OLSRegression

Create the regression data from a data frame. The data frame must have a column with the response name responseName and columns with the names in the list predictorNames. The data type of these columns must be Double. hasIntercept indicates if the regression should include an intercept term. The default is true. The data in the data frame does not need to have a column for estimating the intercept.

This is the adjusted R-squared = 1 - ((1 - R-squared)*(n-1)/(n-p)) where n is the number of observations and p is the number of parameters estimated (including the intercept).

An estimate of the variance of the (residual) errors. This is MSE = SSE/(n-p)

Indicates true if the regression model includes an intercept term.

The hat matrix is defined in terms of the design matrix X by

$X(X^{T}X)^{-1}X^{T}$

The total number of observations (y_1, y_2, ..., y_n), where n = the number of observations.

Number of parameters in the model (including the intercept, if estimated)

An array containing the estimated parameters of the regression. The b_0, b_1_,..., b_k, where b_0 is the intercept term and k is the number of parameters estimated, so p = k + 1 is the total number of parameters (including the intercept term).

The standard error estimate for each regression coefficient.

Estimates for the variance of the regression parameters. The variance-covariance matrix of the regression parameters

The names of the predictor variables

An estimate of the variance of Y. The sample variance of the dependent variable.

The average distance that the observed values fall from the regression line. It tells you how wrong the regression model is on average using the units of the response variable. Smaller values are better because it indicates that the observations are closer to the fitted line. The standard deviation of the errors in the regression model. Sometimes called the standard error of the estimate. This is the square root of MSE.

The array of residual errors, e_i = (y_i - yHat_i)

This is SSE (sum of squared residual error).

The response values, the regressand values, the Y's

The name of the response variable

This is the coefficient of multiple determination.
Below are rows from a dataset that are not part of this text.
-- ==== Sys2Proof/Laws/Invariant.lean ====
section
/-! SUPPORT. A micro-step of a machine that meets the invariant answers a next state, keeps the invariant and lowers the
work left, so a command ends within its work (41 R138, 42 R163). -/

namespace Sys2Proof.Machine

/-- The invariant looks only at these fields. -/
theorem State.Inv_congr (s t : State) (hs : s.Inv) (hc : t.coding = s.coding) (hi : t.treeIndex = s.treeIndex)
    (hn : t.heldCount = s.heldCount) (hf : t.fault = s.fault) (hcause : t.fcause = s.fcause) (hrun : t.RunOk) :
    t.Inv := by
  obtain ⟨h1, h2, h3, h4, _⟩ := hs
  refine ⟨?_, ?_, ?_, ?_, hrun⟩
  · simpa only [State.CodingOk, hc] using h1
  · simpa only [State.CountOk, hn, hf] using h2
  · simpa only [State.IndexOk, hc, hi, hf] using h3
  · simpa only [State.CauseOk, hc, hf, hcause] using h4

theorem microStep_keeps_inv (s : State) (hs : s.Inv) (hr : s.run ≠ none) :
    ∃ t, microStep s = .next t ∧ t.Inv ∧ t.work < s.work := by
  obtain ⟨r, hr⟩ := Option.ne_none_iff_exists'.1 hr
  have hs' := hs
  obtain ⟨hcoding, hcount, hindex, hcause, hrun⟩ := hs'
  obtain ⟨hsome, hf, hdst, hsrc, hstalled, hfull⟩ := hrun r hr
  obtain ⟨c, hc⟩ := Option.isSome_iff_exists.1 hsome
  obtain ⟨hlookup, hok⟩ := s.lookup_of_inv c hs hc hf
  obtain ⟨hstart, _, _, hshift⟩ := c.WF2_of_wf (hcoding c hc)
  obtain ⟨hlow, hhigh⟩ := hindex c hc hf
  have h32 := hcount hf
  obtain ⟨hbits, hdescend, _⟩ := (c.pointerOk_iff _ _).1 hok
  obtain ⟨t, ht⟩ := microStep_progress s c r _ hc hr hf hlookup
  refine ⟨t, ht, ?_⟩
  cases microStep_inversion s c r hc hr t ht with
  | full hp hd =>
    refine ⟨s.Inv_congr _ hs rfl rfl rfl rfl rfl ?_, by simp [State.work, hr, hp, Phase.weight]⟩
    intro r' hr'
    simp [hr] at hr'
    subst hr'
    simp [hsome, hf, hdst, hsrc]
    omega
  | stall hp hd w hl hn =>
    rw [hlookup] at hl
    cases hl
    refine ⟨s.Inv_congr _ hs rfl rfl rfl rfl rfl ?_, by simp [State.work, hr, hp, Phase.weight]⟩
    intro r' hr'
    simp [hr] at hr'
    subst hr'
    simp [hsome, hf, hdst, hsrc, hd]
    omega
  | descend hp hd w hl hn hk =>
    rw [hlookup] at hl
    cases hl
    obtain ⟨h0, h1, hone⟩ := hdescend _ _ (decodePtr_descend _ hk)
    rw [Int.toNat_of_nonneg hlow] at h0 h1
    refine ⟨⟨hcoding, fun _ => by simp; omega, ?_, hcause, ?_⟩, ?_⟩
    · intro c' hc' _
      obtain rfl := Option.some.inj (hc'.symm.trans hc)
      exact ⟨h0, h1⟩
    · intro r' hr'
      simp [hr] at hr'
      subst hr'
      simp [hsome, hf, hdst, hsrc, hp]
    · simp only [State.work, State.moveTo_run, State.consume_run, hr, State.moveTo_heldCount,
        State.consume_heldCount, State.moveTo_dst, State.consume_dst]
      omega
  | ret hp hd w hl hn hk =>
    refine ⟨⟨hcoding, fun _ => by simp; omega, ?_, hcause, ?_⟩, ?_⟩
    · intro c' hc' _
      obtain rfl := Option.some.inj (hc'.symm.trans hc)
      simp
      omega
    · intro r' hr'
      simp [hr] at hr'
      subst hr'
      simp [hsome, hf, hsrc, hp]
      omega
    · simp only [State.work, State.moveTo_run, State.emit_run, State.consume_run, hr, State.moveTo_heldCount,
        State.emit_heldCount, State.consume_heldCount, State.moveTo_dst, State.emit_dst, State.consume_dst,
        List.length_append, List.length_cons, List.length_nil]
      omega
  | corrupt hp hd w hl hn hk =>
    refine ⟨⟨hcoding, fun h => by simp at h, fun _ _ h => by simp at h, ?_, fun _ h => by simp at h⟩, ?_⟩
    · simp [State.CauseOk, FaultCause.code, hsome]
    · simp only [State.work, State.raiseCodingCorrupt_run, hr, hp, Phase.weight]
      omega
  | respond hp =>
    refine ⟨s.Inv_congr _ hs rfl rfl rfl rfl rfl (fun _ h => by simp at h), ?_⟩
    simp only [State.work, State.respond_run, hr]
    rcases hp with hp | ⟨hp, _⟩ <;> simp [hp, Phase.weight]
  | refill hp hk hlt =>
    obtain ⟨n, hb, hn, e, _⟩ := State.refillAll_spec (r.src.drop r.nSrc) s
    obtain ⟨h24, hroom⟩ := hstalled hp
    rw [List.length_drop] at hn
    have hone : 1 ≤ n := by omega
    rw [e, hr]
    refine ⟨⟨hcoding, fun _ => by simp; omega, hindex, hcause, ?_⟩, ?_⟩
    · intro r' hr'
      simp at hr'
      subst hr'
      simp [hsome, hf, hdst]
      omega
    · simp only [State.work, State.setPhase_run, Option.map_some, hr, State.setPhase_heldCount, State.setPhase_dst,
        Run.inPhase_src, Run.inPhase_nSrc, Run.inPhase_dstCap, Run.inPhase_phase, hp, Phase.weight]
      omega

/-- A command begun on a constructed, unfaulted machine that meets the invariant. -/
theorem State.startRun_inv (s : State) (hs : s.Inv) (c : Coding) (hc : s.coding = some c) (hf : s.fault = false)
    (kind : RunKind) (dstCap : Nat) (src : List Byte) : (s.startRun kind dstCap src).Inv := by
  refine s.Inv_congr _ hs rfl rfl rfl rfl rfl ?_
  intro r hr
  simp at hr
  subst hr
  simp [hc, hf]

/-- It ends, between commands, with the invariant. -/
theorem runToEnd_inv (s : State) (hs : s.Inv) (c : Coding) (hc : s.coding = some c) (hf : s.fault = false)
    (kind : RunKind) (dstCap : Nat) (src : List Byte) :
    ∃ t, runToEnd (s.startRun kind dstCap src) = .next t ∧ t.Inv ∧ t.run = none :=
  runCommand_ends State.Inv State.work (fun u hu hr => microStep_keeps_inv u hu hr) _ _
    (s.startRun_inv hs c hc hf kind dstCap src) (le_refl _)

end Sys2Proof.Machine
end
R-squared = SSR/SST = 1 - SSE/SST, where SSE is the sum of squared residuals, SST is the total sum of squares, and SSR is the sum of squares for the regression. Note that SST = SSR + SSE.

The array of standardize residuals

The SST total sum of squares. Sum of squared deviations of Y from its mean.

Loads a new dataset for performing the regression analysis.

The data associated with the named predictor. The name must exist as a predictor name.